***** DATA FOR THE TASK *****
-- ==== Sys2Proof/Laws/Table.lean ====
section
/-! SUPPORT. The laws of sparse tables: reading after writing and removing, and the canonical form that every change keeps. -/

namespace Sys2Proof.Machine

variable {α : Type}

@[simp] theorem Tab.get?_nil (k : Nat) : Tab.get? ([] : Tab α) k = none := rfl

@[simp] theorem Tab.get?_put_self (t : Tab α) (k : Nat) (v : α) : Tab.get? (Tab.put t k v) k = some v := by
  induction t with
  | nil => simp [Tab.put, Tab.get?]
  | cons e r ih =>
    obtain ⟨j, w⟩ := e
    simp only [Tab.put]
    split
    · simp [Tab.get?]
    · split
      · simp [Tab.get?]
      · rename_i h; simp [Tab.get?, h, ih]

theorem Tab.get?_put_ne (t : Tab α) {k j : Nat} (v : α) (h : j ≠ k) : Tab.get? (Tab.put t k v) j = Tab.get? t j := by
  induction t with
  | nil => simp [Tab.put, Tab.get?, h.symm]
  | cons e r ih =>
    obtain ⟨i, w⟩ := e
    simp only [Tab.put]
    split
    · simp [Tab.get?, h.symm]
    · split
      · rename_i hi; subst hi; simp [Tab.get?, h.symm]
      · simp [Tab.get?, ih]

theorem Tab.get?_put (t : Tab α) (k j : Nat) (v : α) :
    Tab.get? (Tab.put t k v) j = if j = k then some v else Tab.get? t j := by
  split
  · rename_i h; subst h; simp
  · rename_i h; exact Tab.get?_put_ne t v h

/-- A second write under the same key replaces the first. -/
@[simp] theorem Tab.put_put (t : Tab α) (k : Nat) (v w : α) : Tab.put (Tab.put t k v) k w = Tab.put t k w := by
  induction t with
  | nil => simp [Tab.put]
  | cons e r ih =>
    obtain ⟨j, x⟩ := e
    by_cases h : k < j
    · simp [Tab.put, h]
    · by_cases h2 : j = k
      · simp [Tab.put, h2]
      · simp [Tab.put, h, h2, ih]

@[simp] theorem Tab.get?_drop_self (t : Tab α) (k : Nat) : Tab.get? (Tab.drop t k) k = none := by
  induction t with
  | nil => rfl
  | cons e r ih =>
    obtain ⟨j, w⟩ := e
    simp only [Tab.drop]
    split
    · exact ih
    · rename_i h; simp [Tab.get?, h, ih]

theorem Tab.get?_drop_ne (t : Tab α) {k j : Nat} (h : j ≠ k) : Tab.get? (Tab.drop t k) j = Tab.get? t j := by
  induction t with
  | nil => rfl
  | cons e r ih =>
    obtain ⟨i, w⟩ := e
    simp only [Tab.drop]
    split
    · rename_i hi; subst hi; simp [Tab.get?, h.symm, ih]
    · simp [Tab.get?, ih]

@[simp] theorem Tab.getD_put_self (t : Tab α) (k : Nat) (v d : α) : Tab.getD (Tab.put t k v) k d = v := by
  simp [Tab.getD]

theorem Tab.getD_put_ne (t : Tab α) {k j : Nat} (v d : α) (h : j ≠ k) : Tab.getD (Tab.put t k v) j d = Tab.getD t j d := by
  simp [Tab.getD, Tab.get?_put_ne t v h]

@[simp] theorem Tab.word_putWord_self (t : Tab Word) (k : Nat) (v : Word) : Tab.word (Tab.putWord t k v) k = v := by
  unfold Tab.word Tab.putWord Tab.getD
  split
  · rename_i h; simp [h]
  · simp

theorem Tab.word_putWord_ne (t : Tab Word) {k j : Nat} (v : Word) (h : j ≠ k) :
    Tab.word (Tab.putWord t k v) j = Tab.word t j := by
  unfold Tab.word Tab.putWord Tab.getD
  split
  · rw [Tab.get?_drop_ne t h]
  · rw [Tab.get?_put_ne t v h]

theorem Tab.word_drop_ne (t : Tab Word) {k j : Nat} (h : j ≠ k) : Tab.word (Tab.drop t k) j = Tab.word t j := by
  simp [Tab.word, Tab.getD, Tab.get?_drop_ne t h]

/-- Of an entry of a filtered table: the filter kept it. -/
theorem Tab.get?_filter (t : Tab α) (p : Nat → Bool) (k : Nat) :
    Tab.get? (t.filter fun e => p e.1) k = if p k then Tab.get? t k else none := by
  induction t with
  | nil => simp
  | cons e r ih =>
    obtain ⟨j, w⟩ := e
    by_cases hj : p j = true
    · simp only [List.filter_cons, hj, if_true, Tab.get?]
      by_cases h : j = k
      · subst h; simp [hj]
      · simp [h, ih]
    · simp only [List.filter_cons, hj, Tab.get?]
      by_cases h : j = k
      · subst h; simp [hj, ih]
      · simp [h, ih]

-- ## Keys rise

/-- Rising keys as an ordered list. -/
theorem Tab.rising_iff (t : Tab α) : Tab.rising t = true ↔ t.Pairwise (fun x y => x.1 < y.1) := by
  induction t with
  | nil => simp [Tab.rising]
  | cons e r ih =>
    obtain ⟨j, v⟩ := e
    cases r with
    | nil => simp [Tab.rising]
    | cons f r =>
      obtain ⟨k, w⟩ := f
      simp only [Tab.rising, Bool.and_eq_true, decide_eq_true_eq, ih, List.pairwise_cons, List.mem_cons]
      constructor
      · rintro ⟨h, h1, h2⟩
        refine ⟨?_, h1, h2⟩
        rintro x (rfl | hx)
        · exact h
        · exact Nat.lt_trans h (h1 x hx)
      · rintro ⟨h, h1, h2⟩
        exact ⟨h _ (.inl rfl), h1, h2⟩

theorem Tab.mem_put {t : Tab α} {k : Nat} {v : α} {e : Nat × α} (h : e ∈ Tab.put t k v) : e = (k, v) ∨ e ∈ t := by
  induction t with
  | nil => simpa [Tab.put] using h
  | cons f r ih =>
    obtain ⟨j, w⟩ := f
    simp only [Tab.put] at h
    split at h
    · simpa using h
    · split at h
      · rcases List.mem_cons.1 h with h | h
        · exact .inl h
        · exact .inr (List.mem_cons_of_mem _ h)
      · rcases List.mem_cons.1 h with h | h
        · exact .inr (by simp [h])
        · rcases ih h with h | h
          · exact .inl h
          · exact .inr (List.mem_cons_of_mem _ h)

theorem Tab.rising_put {t : Tab α} (k : Nat) (v : α) (h : Tab.rising t = true) : Tab.rising (Tab.put t k v) = true := by
  rw [Tab.rising_iff] at *
  induction t with
  | nil => simp [Tab.put]
  | cons f r ih =>
    obtain ⟨j, w⟩ := f
    rw [List.pairwise_cons] at h
    simp only [Tab.put]
    split
    · rename_i hk
      refine List.pairwise_cons.2 ⟨?_, List.pairwise_cons.2 h⟩
      intro x hx
      rcases List.mem_cons.1 hx with rfl | hx
      · exact hk
      · exact Nat.lt_trans hk (h.1 x hx)
    · split
      · rename_i hj
        subst hj
        exact List.pairwise_cons.2 h
      · rename_i h1 h2
        refine List.pairwise_cons.2 ⟨?_, ih h.2⟩
        intro x hx
        rcases Tab.mem_put hx with rfl | hx
        · simp only; omega
        · exact h.1 x hx

theorem Tab.drop_sublist (t : Tab α) (k : Nat) : (Tab.drop t k).Sublist t := by
  induction t with
  | nil => exact .slnil
  | cons e r ih =>
    obtain ⟨j, w⟩ := e
    simp only [Tab.drop]
    split
    · exact ih.cons _
    · exact ih.cons_cons _

theorem Tab.rising_sublist {t u : Tab α} (h : t.Sublist u) (hu : Tab.rising u = true) : Tab.rising t = true := by
  rw [Tab.rising_iff] at *
  exact hu.sublist h

-- ## The canonical form of word tables

theorem Tab.wf_sublist {t u : Tab Word} (h : t.Sublist u) (hu : Tab.wf u = true) : Tab.wf t = true := by
  simp only [Tab.wf, Bool.and_eq_true, List.all_eq_true] at *
  exact ⟨Tab.rising_sublist h hu.1, fun x hx => hu.2 x (h.subset hx)⟩

@[simp] theorem Tab.wf_nil : Tab.wf [] = true := rfl

/-- Writing a word keeps the canonical form. -/
theorem Tab.wf_putWord {t : Tab Word} (k : Nat) (v : Word) (h : Tab.wf t = true) : Tab.wf (Tab.putWord t k v) = true := by
  unfold Tab.putWord
  split
  · exact Tab.wf_sublist (Tab.drop_sublist t k) h
  · rename_i hv
    simp only [Tab.wf, Bool.and_eq_true, List.all_eq_true] at *
    refine ⟨Tab.rising_put k v h.1, fun x hx => ?_⟩
    rcases Tab.mem_put hx with rfl | hx
    · simpa using hv
    · exact h.2 x hx

theorem Tab.wf_drop {t : Tab Word} (k : Nat) (h : Tab.wf t = true) : Tab.wf (Tab.drop t k) = true :=
  Tab.wf_sublist (Tab.drop_sublist t k) h

theorem Tab.wf_filter {t : Tab Word} (p : Nat × Word → Bool) (h : Tab.wf t = true) : Tab.wf (t.filter p) = true :=
  Tab.wf_sublist List.filter_sublist h

/-- A sequence of writes keeps the canonical form. -/
theorem Tab.wf_foldl {β : Type} (f : Tab Word → β → Tab Word) (hf : ∀ t b, Tab.wf t = true → Tab.wf (f t b) = true)
    (l : List β) {t : Tab Word} (h : Tab.wf t = true) : Tab.wf (l.foldl f t) = true := by
  induction l generalizing t with
  | nil => exact h
  | cons b r ih => exact ih (hf t b h)

end Sys2Proof.Machine
end

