-- ==== Sys2Proof/Tests/Slice0.lean ====
section
/-! SUPPORT. Tests of the model on small states, and for every statement with hypotheses a state and operands that meet them. Every
expected value is worked out from the tables and rules of the spec named beside it. -/

namespace Sys2Proof.Tests

-- Elaborate one theorem after the other: run side by side they take a thread each.
set_option Elab.async false

open Sys2Proof Sys2Proof.Machine

-- ## Small states

/-- exec of a command answers a next state of which p holds. -/
def nx (i : Instr) (s : State) (p : State → Bool) : Bool :=
  match exec i s with
  | .next t => p t
  | _ => false
/-- The channel of the tests. -/
def C : Ch := 14
/-- A line of channel 14, tile 14 (R12, R13: region 14). -/
def L : LAddr := 896
/-- Another channel state. -/
def at0 (f : Channel → Channel) (s : State) : State := modCh C f s
/-- The channel is ON, its far side settled, and agent 12 listed as a CXL host (Table 20-3). -/
def onK (k : Channel) : Channel :=
  { k with pwr := .on, fence := false, startup := false, pclkValid := true, settled := true, copy := [(0x5100 + 8 * 6, 1)] }
/-- Region 0 of the channel's gate covers every line and grants every right (Table 11-5). -/
def rg : List (Nat × Word) :=
  [(addrC 14 0xB 0x100, BitVec.ofNat 64 (52 * 2 ^ 40 + 2 ^ 54)),
    (addrC 14 0xB 0x108, BitVec.ofNat 64 (2 ^ 25 + 2 ^ 24 + 0xFFFF * 2 ^ 26)), (addrC 14 0xB 0x110, 3)]
/-- Channel 14 is ON behind an open gate. -/
def s0 : State := at0 onK { State.reset with pclk := 1000, tick := 5000, app := rg, stg := rg }
/-- The channel in a power state. -/
def pw (p : Pwr) (s : State) : State := at0 (fun k => { k with pwr := p }) s
/-- Applied values. -/
def withApp (v : List (Nat × Word)) (s : State) : State := { s with app := v ++ s.app }
/-- An open journal entry for sequence number n; the next one is n + 1. -/
def withEntry (n : Nat) (st : JState) (s : State) : State :=
  { s with jrn := [(n, ⟨n, st, 0, 0, 0, 14, 0, 0, 100, 0, false⟩)], jrnNext := n + 1 }
/-- The entry withEntry puts there. -/
def je (n : Nat) (st : JState) : JEntry := ⟨n, st, 0, 0, 0, 14, 0, 0, 100, 0, false⟩
/-- Entry 0 of tile 14. -/
def withEnt (e : Entry) (s : State) : State := modTile C 14 (fun x => { x with ents := [(0, e)], gens := [(0, 1)] }) s
/-- Its flow holds the grant of a bank. -/
def granted (b : Bank) (s : State) : State := modTile C 14 (setGrant b (some ⟨0, none, 0⟩)) s
/-- A request for line L from agent 12 on IRQ_A. -/
def rq (sub : BitVec 7) : ReqIn := ⟨0, .a, 12, 0x77, L, 0, false, 0, sub, 0⟩
/-- The state a request of a test meets. -/
def p0 : State := passEdges 0 s0
-- ## Configuration (14)

/-- A command of CM register a has been accepted. -/
def took (a : Nat) (s t : State) : Bool :=
  t.jrnNext == s.jrnNext + 1 && Tab.get? t.cmSeq a == some s.jrnNext && t.rsp == some ⟨0, 0⟩
/-- An open request of agent 12 that waits for its verdict. -/
def oreq : OpenReq := ⟨0, some .a, .rdOwn, 12, 0x77, L, 0, 0, 990, true, false, false, false, false, 1⟩
-- ## Well-formed commands

theorem wf_barometerTick : Instr.wf (.barometerTick ⟨0, 0⟩ []) = false := by decide
theorem wf_flitHop : Instr.wf (.flitHop C 0 [16]) = false := by decide
theorem wf_resend : Instr.wf (.resend C 0 5) = false := by decide
theorem wf_injectionClaim : Instr.wf (.injectionClaim C 0 5) = false := by decide
theorem wf_trackerEntryRelease : Instr.wf (.trackerEntryRelease C 0 160) = false := by decide
theorem wf_shadowRebuild : Instr.wf (.shadowRebuild C 0 false ⟨80, false⟩) = false ∧
    Instr.wf (.shadowRebuild C 0 true ⟨320, false⟩) = false := by
  decide
theorem wf_broadcast : Instr.wf (.broadcastInvalidation C 0 false 8192) = false ∧
    Instr.wf (.broadcastInvalidation C 0 true 256) = false := by decide
theorem wf_irqInvalidOpcode : Instr.wf (.irqInvalidOpcode C (rq 0) 0x0C) = false := by decide
theorem wf_inboundInvalidOpcode : Instr.wf (.inboundInvalidOpcode C .din ⟨0, 12, 0, L⟩ 0x31) = false := by decide
theorem wf_holds : Instr.wf (.trackerEntryRelease C 0 159) = true ∧ Instr.wf (.irqInvalidOpcode C (rq 0) 0x0D) = true := by
  decide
*****
Begin with the first line of the records and finish with the line containing "none := rfl". Reproduce those lines exactly, both ends included, and nothing else.

RESULT OF THE TASK
-- ==== Sys2Proof/Laws/Table.lean ====
section
/-! SUPPORT. The laws of sparse tables: reading after writing and removing, and the canonical form that every change keeps. -/

namespace Sys2Proof.Machine

variable {α : Type}

@[simp] theorem Tab.get?_nil (k : Nat) : Tab.get? ([] : Tab α) k = none := rfl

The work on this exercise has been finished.